Tracking the Elusive SOA Platform
ZapThink fears no loaded hype-word, and in this ZapFlash, we take on one of the gnarliest: platform. While there are many definitions of this term, the one that we focus on here is the notion of a runtime execution infrastructure that allows compiled and/or uncompiled code to run. However, this definition is tricky because Service-Oriented Architecture (SOA) is not about the code, but rather the composition of Services into flexible processes. Naturally, there must exist some runtime infrastructure for Services to actually run, only now, we mean something different by the word “run.” SOA, after all, is enterprise architecture that leverages heterogeneity, so an SOA platform would have to be inherently platform-neutral. Furthermore, SOA is more concerned with the Service interface and above (including composition metadata, security policy, and dynamic binding information), more so than what sits beneath the abstraction of the Service interface.

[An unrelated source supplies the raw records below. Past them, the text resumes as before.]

/-- All the fields of the word of section 2 (R61): they are taken whatever the opcode. -/
theorem test_splitFields : splitFields 0x1000FFFF =
    { op := 4, funct := 63, rs := 0, rt := 0, rd := 31, imm16 := 0xFFFF, imm := 0xFFFFFFFF,
      target := 0x000FFFF } := by decide

/-- No word is two instructions: of any two rows some fixed bit differs (R70). -/
theorem test_rows_disjoint : opcodeTable.Pairwise (fun a b =>
    a.pattern &&& (a.mask &&& b.mask) ≠ b.pattern &&& (a.mask &&& b.mask)) := by decide

/-- The encodings of the examples of R82. -/
theorem test_encode : encode (.addi 1 0 0x1FF) = 0x200101FF ∧ encode (.sw 1 2 0) = 0xAC410000 ∧
    encode (.lw 3 2 0xFFFFFFFC) = 0x8C43FFFC ∧ encode (.add 3 1 2) = 0x00221820 ∧
    encode (.jal 0x20) = 0x0C000020 := by decide

/-! ### Steps -/

/-- A2. -/
theorem test_add_wraps :
    seen (at100 0x00221820 [(1, 0x7FFFFFFF), (2, 1)]) (regPc 3) = some (0x80000000, 0x104) := by
  decide
/-- A5: destination register 0. -/
theorem test_add_r0 : seen (at100 0x00220020 [(1, 5), (2, 7)]) (regPc 0) = some (0, 0x104) := by
  decide
/-- A7. -/
theorem test_addu_wraps :
    seen (at100 0x00221821 [(1, 0xFFFFFFFF), (2, 2)]) (regPc 3) = some (1, 0x104) := by decide
/-- A9: `rs` minus `rt`. -/
theorem test_sub_order :
    seen (at100 0x00221822 [(1, 5), (2, 7)]) (regPc 3) = some (0xFFFFFFFE, 0x104) := by decide
/-- A12: the source is the destination. -/
theorem test_subu_same : seen (at100 0x00210823 [(1, 0x1234)]) (regPc 1) = some (0, 0x104) := by
  decide
/-- A13. -/
theorem test_subu_borrows :
    seen (at100 0x00221823 [(2, 0xFFFFFFFF)]) (regPc 3) = some (1, 0x104) := by decide
/-- J6: the region is that of `npc`. -/
theorem test_j_region : seen (start (2 ^ 32) 0x0FFFFFFC [] [(0x0FFFFFFC, 0x08000000)]) State.pc =
    some 0x10000000 := by decide
/-- J3: `LR = pc + 4`, and register 31 keeps its value. -/
theorem test_jal_links : seen (at100 0x0C000020 [(31, 0x55)]) (fun t => (t.lr, t.pc, t.getReg 31)) =
    some (0x104, 0x80, 0x55) := by decide
/-- J7: `npc` wraps to 0. -/
theorem test_jal_wraps : seen (start (2 ^ 32) 0xFFFFFFFC [] [(0xFFFFFFFC, 0x0C000010)])
    (fun t => (t.lr, t.pc)) = some (0, 0x40) := by decide
/-- B3. -/
theorem test_beq_taken : seen (at200 0x1000FFFF []) State.pc = some 0x200 := by decide
/-- B2. -/
theorem test_beq_not_taken : seen (at200 0x10220002 [(1, 7), (2, 8)]) State.pc = some 0x204 := by
  decide
/-- B4. -/
theorem test_bne_taken : seen (at200 0x1422FFFE [(1, 1), (2, 2)]) State.pc = some 0x1FC := by decide
/-- B5. -/
theorem test_bne_not_taken : seen (at200 0x1422FFFE [(1, 2), (2, 2)]) State.pc = some 0x204 := by
  decide
/-- B6, B7, B8. -/
theorem test_blez : seen (at200 0x18200003 []) State.pc = some 0x210 ∧
    seen (at200 0x18200003 [(1, 0x80000000)]) State.pc = some 0x210 ∧
    seen (at200 0x18200003 [(1, 1)]) State.pc = some 0x204 := by decide
/-- B10, B11, B12. -/
theorem test_bgtz : seen (at200 0x1C20FFFD [(1, 1)]) State.pc = some 0x1F8 ∧
    seen (at200 0x1C20FFFD []) State.pc = some 0x204 ∧
    seen (at200 0x1C20FFFD [(1, 0xFFFFFFFF)]) State.pc = some 0x204 := by decide
/-- I3. -/
theorem test_addi_negative : seen (at100 0x2022FFFF []) (regPc 2) = some (0xFFFFFFFF, 0x104) := by
  decide
/-- I4. -/
theorem test_addi_wraps :
    seen (at100 0x20210001 [(1, 0x7FFFFFFF)]) (regPc 1) = some (0x80000000, 0x104) := by decide
/-- I7: the immediate is sign-extended. -/
theorem test_addiu_signed : seen (at100 0x24228000 []) (regPc 2) = some (0xFFFF8000, 0x104) := by
  decide
/-- I14: a signed comparison. -/
theorem test_slti_signed :
    seen (at100 0x28220005 [(1, 0x80000001), (2, 9)]) (regPc 2) = some (1, 0x104) := by decide
/-- I10: equal is not below. -/
theorem test_slti_equal :
    seen (at100 0x2822FFFF [(1, 0xFFFFFFFF), (2, 9)]) (regPc 2) = some (0, 0x104) := by decide
/-- I21: the immediate is sign-extended. -/
theorem test_sltiu_extends :
    seen (at100 0x2C228000 [(1, 0x8000), (2, 9)]) (regPc 2) = some (1, 0x104) := by decide
/-- I22: an unsigned comparison. -/
theorem test_sltiu_unsigned :
    seen (at100 0x2C220005 [(1, 0x80000001), (2, 9)]) (regPc 2) = some (0, 0x104) := by decide
/-- L2: zero-extended. -/
theorem test_andi :
    seen (at100 0x30228000 [(1, 0xFFFFFFFF)]) (regPc 2) = some (0x8000, 0x104) := by decide
/-- L5. -/
theorem test_ori :
    seen (at100 0x3422BEEF [(1, 0xDEAD0000)]) (regPc 2) = some (0xDEADBEEF, 0x104) := by decide
/-- L7. -/
theorem test_xori :
    seen (at100 0x3822FFFF [(1, 0x12345678)]) (regPc 2) = some (0x1234A987, 0x104) := by decide
/-- L9. -/
theorem test_lui : seen (at100 0x3C01DEAD [(1, 0xFFFF)]) (regPc 1) = some (0xDEAD0000, 0x104) := by
  decide
/-- M3: big-endian, negative displacement. -/
theorem test_lw : seen ((at100 0x8C43FFFC [(2, 0x304)]).setMem
    [(0x100, 0x8C), (0x101, 0x43), (0x102, 0xFF), (0x103, 0xFC), (0x300, 0xDE), (0x301, 0xAD),
     (0x302, 0xBE), (0x303, 0xEF)]) (regPc 3) = some (0xDEADBEEF, 0x104) := by decide
/-- M6: destination 0 does not suppress the access check (D24). -/
theorem test_lw_r0_checked : raised (at100 0x8C000002 []) = some (.misaligned 2) := by decide
/-- M9: the last word of the memory, its four bytes in address order. -/
theorem test_sw : seen (at100 0xAC41FFFC [(1, 0xDEADBEEF), (2, 0x1000)])
    (fun t => [0xFFC, 0xFFD, 0xFFE, 0xFFF].map t.mem.get) = some [0xDE, 0xAD, 0xBE, 0xEF] := by decide
/-- M16: a zero stored over a non-zero word leaves the canonical form: no byte of it is listed. -/
theorem test_sw_zero : seen (start 4096 0x100 [(2, 0x300)] [(0x100, 0xAC400000), (0x300, 0xDEADBEEF)])
    State.mem = some [(0x100, 0xAC), (0x101, 0x40)] := by decide
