-- ==== Sys2Proof/Syntax.lean ====
section
/-! DEFINITION. The steps of the SX-7280: one constructor for each row of the table of operations and events.
The encoded instructions come first, with their fields as the encoding tables of R122-R133 and R137-R244 give them;
a register field is its 5-bit number. A branch or jump immediate is held without imm[0], which is always 0 (R123).
The events of the part, which have no encoding, follow; what identifies one occurrence of an event (the number of a
packet in flight, a core, a cove, a context, or the value a host or the environment supplies) stands in the
state, in Machine.State.ev. The instructions without fields and the events stand last. -/

namespace Sys2Proof
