/-- R114: the element x with bias b through the table. A power of two beyond ±1000 overflows or vanishes as 2^±1000
does. -/
def expTable (x b : BitVec 32) : BitVec 32 :=
  let d := (fp32.finish .rne (addExact 0 (fp32Val x) (fp32Val b).neg)).1
  let t := (fp32.finish .rne (mulExact (fp32.decode d) (fp32.decode 0x3FB8AA3B))).1
  match fp32.decode t with
  | .nan _ => BitVec.ofNat 32 fp32.canon
  | .inf neg => if neg then 0 else 0x7F800000
  | v =>
    let n := v.dy.floor
    let f := v.dy.sub ⟨n, 0⟩
    let i := (f.mul ⟨64, 0⟩).floor
    let g := (f.mul ⟨64, 0⟩).sub ⟨i, 0⟩
    let y0 := (expEndpoint i.toNat).dy
    let y1 := (expEndpoint (i.toNat + 1)).dy
    let p := (fp32Val (fp32Rne (y0.add ((y1.sub y0).mul g)))).dy
    fp32Rne (p.mul ⟨1, max (-1000) (min 1000 n)⟩)

/-! ## The special-function unit (R116) -/

/-- The results for special inputs of an op, where the value is stated; `none`: the value is stated only within an
error bound. -/
def sfuSpecial (op : Nat) (x : BitVec 32) : Option (BitVec 32) :=
  let v := fp32Val x
  let nan : Option (BitVec 32) := some (BitVec.ofNat 32 fp32.canon)
  let pinf : Option (BitVec 32) := some 0x7F800000
  let ninf : Option (BitVec 32) := some 0xFF800000
  let one : Option (BitVec 32) := some 0x3F800000
  let zero : Option (BitVec 32) := some 0
  let nzero : Option (BitVec 32) := some 0x80000000
  let neg := v.sign
  if v.isNan then nan else
  let isInf := match v with
    | .inf _ => true
    | _ => false
  match op with
  | 0 | 2 => if isInf then (if neg then zero else pinf) else if v.isZero then one else none
  | 1 | 3 =>
    if v.isZero then ninf else if neg then nan else if isInf then pinf else if x = 0x3F800000 then zero else none
  | 4 => if isInf then (if neg then nzero else zero) else if v.isZero then (if neg then ninf else pinf) else none
  | 5 => if v.isZero then (if neg then ninf else pinf) else if neg then nan else if isInf then zero else none
  | 6 => some (BitVec.ofNat 32 (fp32.finish .rne (sqrtExact v)).1)
  | 7 => if isInf then (if neg then some 0xBF800000 else one) else if v.isZero then some x else none
  | 8 => if isInf then (if neg then zero else one) else if v.isZero then some 0x3F000000 else none
  | 9 => if isInf then (if neg then nzero else pinf) else if v.isZero then some x else none
  | 10 =>
    if isInf then nan else if v.isZero then some x
    else if Dy.lt ⟨2 ^ 16, 0⟩ ⟨v.dy.m.natAbs, v.dy.e⟩ then nan else none
  | _ =>
    if isInf then nan else if v.isZero then one
    else if Dy.lt ⟨2 ^ 16, 0⟩ ⟨v.dy.m.natAbs, v.dy.e⟩ then nan else none

/-! ## E2M1X blocks (R106, R107) -/

/-- The FP32 value, rounded to nearest, of element k of an 18-byte block; exact whenever FP32 holds it. -/
def blockElement (block : List Byte) (k : Nat) : FVal :=
  let byte := ((block[k / 2]?).getD 0).toNat
  let code := if k % 2 = 0 then byte % 16 else byte / 16
  let scale := ((block[16]?).getD 0).toNat
  let x := ((block[17]?).getD 0).toNat
  if scale = 0xFF then .nan false
  else
    match if code = 8 then e4m3.decode x else e2m1.decode code with
    | .fin neg m e => .fin neg m (e + ((scale : Int) - 127))
    | v => v

/-- The index of the first element that satisfies a test. -/
def firstIndex {α : Type} (p : α → Bool) : Nat → List α → Option Nat
  | _, [] => none
  | i, a :: rest => if p a then some i else firstIndex p (i + 1) rest

/-- The greatest of a list of magnitudes. -/
def maxDy : List Dy → Dy
  | [] => ⟨0, 0⟩
  | a :: rest => let b := maxDy rest
                 if b.lt a then a else b

/-- `vquant` (R107): the block of 32 FP32 codes and its flags. -/
def quantBlock (xs : List Nat) : List Byte × Flags :=
  let vals := xs.map fp32.decode
  let big : FVal → FVal
    | .inf n => (fp32.decode (fp32.signed n fp32.maxCode))
    | .nan _ => .fin false 0 0
    | v => v
  let used := vals.map big
  let abs : FVal → Dy := fun v => ⟨v.dy.m.natAbs, v.dy.e⟩
  let amax := maxDy (used.map abs)
  let e : Int := if amax.m = 0 then -127 else max (amax.e + (Nat.log2 amax.m.natAbs : Nat) - 2) (-127)
  let isMax : FVal × FVal → Bool := fun p => !p.1.isNan && !(abs p.2).lt amax
  let xi := firstIndex isMax 0 (vals.zip used)
  let scaled : FVal → FVal
    | .fin n m k => .fin n m (k - e)
    | v => v
  let rd : Rounding := { mode := 0, sat := true }
  let x := match xi with
    | some i => (e4m3.encode rd (scaled ((used[i]?).getD (.fin false 0 0)))).1
    | none => 0
  let code : Nat → FVal → Nat := fun i v =>
    if some i = xi then 8
    else
      let c := (e2m1.encode rd (scaled v)).1
      if c = 8 then 0 else c
  let codes := (upFrom 0 32).map fun i => code i ((used[i]?).getD (.fin false 0 0))
  let codeAt : Nat → Nat := fun i => (codes[i]?).getD 0
  let block := (upFrom 0 16).map (fun i => BitVec.ofNat 8 (codeAt (2 * i) + 16 * codeAt (2 * i + 1)))
    ++ [BitVec.ofNat 8 (e + 127).toNat, BitVec.ofNat 8 x]
  let nv := vals.any fun v => match v with
    | .fin .. => false
    | _ => true
  let nx := (upFrom 0 32).any fun i =>
    match (vals[i]?).getD (.nan false) with
    | .fin n m k => !((blockElement block i).eq (.fin n m k))
    | _ => false
  (block, flagIf nv flagNv ||| flagIf nx flagNx)

/-! ## Modular arithmetic (R105, R117, R118) -/

/-- R105. -/
def validModulus (q : Word) : Bool := q.getLsbD 0 && decide (3 ≤ q.toNat) && decide (q.toNat < 2 ^ 62)

/-- `vmulm` (0: add, 1: subtract, 2: multiply) on a lane; an invalid modulus gives 0. -/
def modular (op : Nat) (q a b : Word) : Word :=
  if !validModulus q then 0 else
  let n := q.toNat
  match op with
  | 0 => BitVec.ofNat 64 ((a.toNat % n + b.toNat % n) % n)
  | 1 => BitVec.ofNat 64 ((a.toNat % n + (n - b.toNat % n)) % n)
  | _ => BitVec.ofNat 64 (a.toNat * b.toNat % n)

/-- `vmont` (R118); an invalid modulus gives 0 (R117). -/
def montgomery (q mu a b : Word) : Word :=
  if !validModulus q then 0 else
  let t := a.toNat * b.toNat
  let m := t % 2 ^ 64 * mu.toNat % 2 ^ 64
  let u := (t + m * q.toNat) / 2 ^ 64
  BitVec.ofNat 64 (if q.toNat ≤ u then u - q.toNat else u)

/-! ## The generator (R110) -/

/-- One draw: the new state and the 16-bit value. -/
def draw (seed : Word) : Word × BitVec 16 :=
  let s := seed ^^^ (seed <<< 13)
  let s := s ^^^ (s >>> 7)
  let s := s ^^^ (s <<< 17)
  (s, s.extractLsb' 48 16)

Maybe you picked up on the fundamental paradox in the last paragraph: how can there be a such thing as an SOA platform if platform neutrality is a core requirement for SOA? Does it make any sense for a platform to be platform-neutral? The reason we have a paradox at all is because we’re extending the meaning for the word platform. We defined a platform as a runtime execution infrastructure, but SOA requires a different kind of platform, because runtime execution has different meanings within SOA. As we explained in a previous ZapFlash, the goal of SOA is to enable business users and business process architects to compose Services into processes, and then manage and evolve those processes, in a declarative fashion. Runtime execution of such processes is therefore a metadata-centric operation of a different kind of platform — a Service-oriented composite application platform.
Application Infrastructure vs. Service Infrastructure
The confusion over the different senses of the word platform arises from the fact that composite application platforms are a part of the declarative Service infrastructure, while the underlying runtime execution platforms are essentially a part of the programmatic application infrastructure. Composite application platforms essentially abstract the underlying technical implementation details and provide a runtime execution infrastructure for building and running composite applications that are Service-oriented processes.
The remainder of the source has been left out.